Nutrition Labeling Schemes and the Time and Effort of Consumer Processing

by
Manuel Alonso-Dos-Santos
1,*,
René Quilodrán Ulloa
1,
Álvaro Salgado Quintana
1,
Diego Vigueras Quijada
1 and
Pablo Farías Nazel
2
1
Administration Department, Universidad Católica de la Santísima Concepción, oncepción 4090541, Chile
2
Departamento de Administración, Facultad de Economía y Negocios, Universidad de Chile, Santiago 8330015, Chile
*
Author to whom correspondence should be addressed.
Sustainability 2019, 11(4), 1079; https://doi.org/10.3390/su11041079
Submission received: 23 December 2018 / Revised: 31 January 2019 / Accepted: 13 February 2019 / Published: 19 February 2019

Abstract

:
Guideline Daily Amount (GDA) and nutrition tables are the most used front-of-pack (FOP) nutrition labeling schemes in the world; however, they are hard to process considering the nutritional knowledge, effort, and time needed for interpretation. Consumers spend little time and effort evaluating food products.

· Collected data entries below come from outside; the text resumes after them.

-- ==== Sys2Proof/Certificates/Slice0/Obligations.lean ====
section
/-! DEFINITION. The statements for the provers. -/

open Sys2Proof Sys2Proof.Machine

/-- R201, R203: every two-operand integer instruction of OP and OPW retires with the exact result on its operands, read signed or
unsigned by U, wrapped to its width and extended; nothing else of the machine changes. -/
def Claims.IntegerResultsAreExact : Prop :=
  ∀ (i : Instr) (c : IntCase) (s : State), intCase i = some c → Ready s c.need →
    ∃ t, exec i s = .next t ∧
      WritesX s t c.d (c.value (s.thread s.turn)) ((s.thread s.turn).tx c.a || (s.thread s.turn).tx c.b)

/-- R201: the bitwise instructions act on each bit alone. -/
def Claims.LogicalResultsAreBitwise : Prop :=
  ∀ (i : Instr) (c : LogicCase) (s : State), logicCase i = some c → Ready s { reads := [c.a, c.b], writes := [c.d] } →
    let x := s.thread s.turn
    ∃ t v, exec i s = .next t ∧ WritesX s t c.d v (x.tx c.a || x.tx c.b) ∧
      HasBits c.w c.u v fun j => c.f ((x.rx c.a).getLsbD j) ((x.rx c.b).getLsbD j)

/-- R202: counts and reversals of the low w bits. -/
def Claims.BitCountsAndReversals : Prop :=
  ∀ (i : Instr) (c : UnaryCase) (s : State), unaryCase i = some c → Ready s { reads := [c.a], writes := [c.d] } →
    let x := s.thread s.turn
    ∃ t v, exec i s = .next t ∧ WritesX s t c.d v (x.tx c.a) ∧ c.kind.Gives c.w c.u (x.rx c.a) v

/-- R204, R205: an immediate instruction retires with its result. -/
def Claims.ImmediateResults : Prop :=
  ∀ (i : Instr) (a d : BitVec 5) (f : Word → Word) (s : State), immCase i = some (a, d, f) → i.wf = true →
    Ready s { reads := [a], writes := [d] } →
    ∃ t, exec i s = .next t ∧ WritesX s t d (f ((s.thread s.turn).rx a)) ((s.thread s.turn).tx a)

/-- R204: BFI replaces l bits of X[d] at p and leaves its other bits. -/
def Claims.BitFieldInsert : Prop :=
  ∀ (p l : BitVec 6) (a d : BitVec 5) (s : State), (Instr.bfi p l a d).wf = true → Ready s { reads := [a, d], writes := [d] } →
    let x := s.thread s.turn
    ∃ t v, exec (.bfi p l a d) s = .next t ∧ WritesX s t d v (x.tx d || x.tx a) ∧
      ∀ i, i < 64 → v.getLsbD i =
        if p.toNat ≤ i ∧ i ≤ p.toNat + l.toNat then (x.rx a).getLsbD (i - p.toNat) else (x.rx d).getLsbD i

/-- R206: LIM and PCADD, whose results are untainted. -/
def Claims.UpperImmediates : Prop :=
  ∀ (i : BitVec 20) (d : BitVec 5) (s : State), Ready s { writes := [d] } →
    (∃ t, exec (.lim i d) s = .next t ∧ WritesX s t d (BitVec.ofInt 64 (i.toInt * 4096)) false) ∧
    (∃ t, exec (.pcadd i d) s = .next t ∧ WritesX s t d ((s.thread s.turn).pc + BitVec.ofInt 64 (i.toInt * 4)) false)

/-- R213: integer compares write one predicate. -/
def Claims.IntegerComparesWriteOnePredicate : Prop :=
  ∀ (i : Instr) (w : Width) (u : Bool) (b a : BitVec 5) (d : BitVec 3) (f : Int → Int → Bool) (s : State),
    compareCase i = some (w, u, b, a, d, f) → Ready s { reads := [a, b], pwrites := [d] } →
    let x := s.thread s.turn
    ∃ t, exec i s = .next t ∧ WritesP s t d (f (operandInt w u (x.rx a)) (operandInt w u (x.rx b)))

Consumers are selective, and FOP nutrition labeling schemes should be too. Recent studies have shown that warning messages—a new FOP nutrition labeling scheme—improves consumers’ ability to correctly identify less-healthy products. This study proposes that warning messages are also easier to process. Using eye-tracking, this study demonstrates that warning messages require less processing effort and time than GDA and nutrition tables. This study also shows that females process warning messages easier than males. Additionally, this study found no significant differences between physically active and inactive consumers in their processing of warning messages. The results are robust across product categories and brands.

1. Introduction

As so many foods are high in salt, saturated fat and/or sugar, eating habits do not always follow current dietary guidelines, although they do have a great environmental effect [1,2]. For example, an obese person produces one ton more of carbon emissions than a thin person [3]. Guideline Daily Amount (GDA) and nutrition tables (nutrition facts labels, nutrition information panels) are the most used front-of-pack (FOP) nutrition labeling schemes in the world; however, these are difficult to process for consumers considering the nutritional knowledge, effort and time needed for interpretation [4]. Both FOP nutrition labeling schemes take time and effort that would be a deterrent in real-life situations [5]. Grocery shopping usually entails low involvement with limited information search [6]. Consumers spend little time and effort evaluating food products [7]. Consumers are selective processors and FOP nutrition labeling schemes should be too [8,9].
In Chile (a country with a concerning number of overweight citizens), packaged foods have since June 2016 been required to include warning messages in the shape of a black octagon (reminiscent of a stop sign) on the FOP with the text “High in…” (“Alto en…”) to indicate when food products exceed certain levels of sugar, saturated fat, sodium or calories (see Figure 1) [10].
Recent studies in Uruguay and Brazil (both countries with concerning numbers of overweight citizens) have shown that warning messages (rather than other FOP nutrition labeling schemes such as GDA, the traffic-light system, etc.) improved consumers’ ability to correctly identify a less-healthy product [11,12,13,14]. Fifteen countries have expressed interest in the Chilean regulation and have requested information to consider the warning messages in their regulatory projects [10]. However, as of today no other country in the world uses warning messages. This should be enough to consider evaluating whether it is the best option.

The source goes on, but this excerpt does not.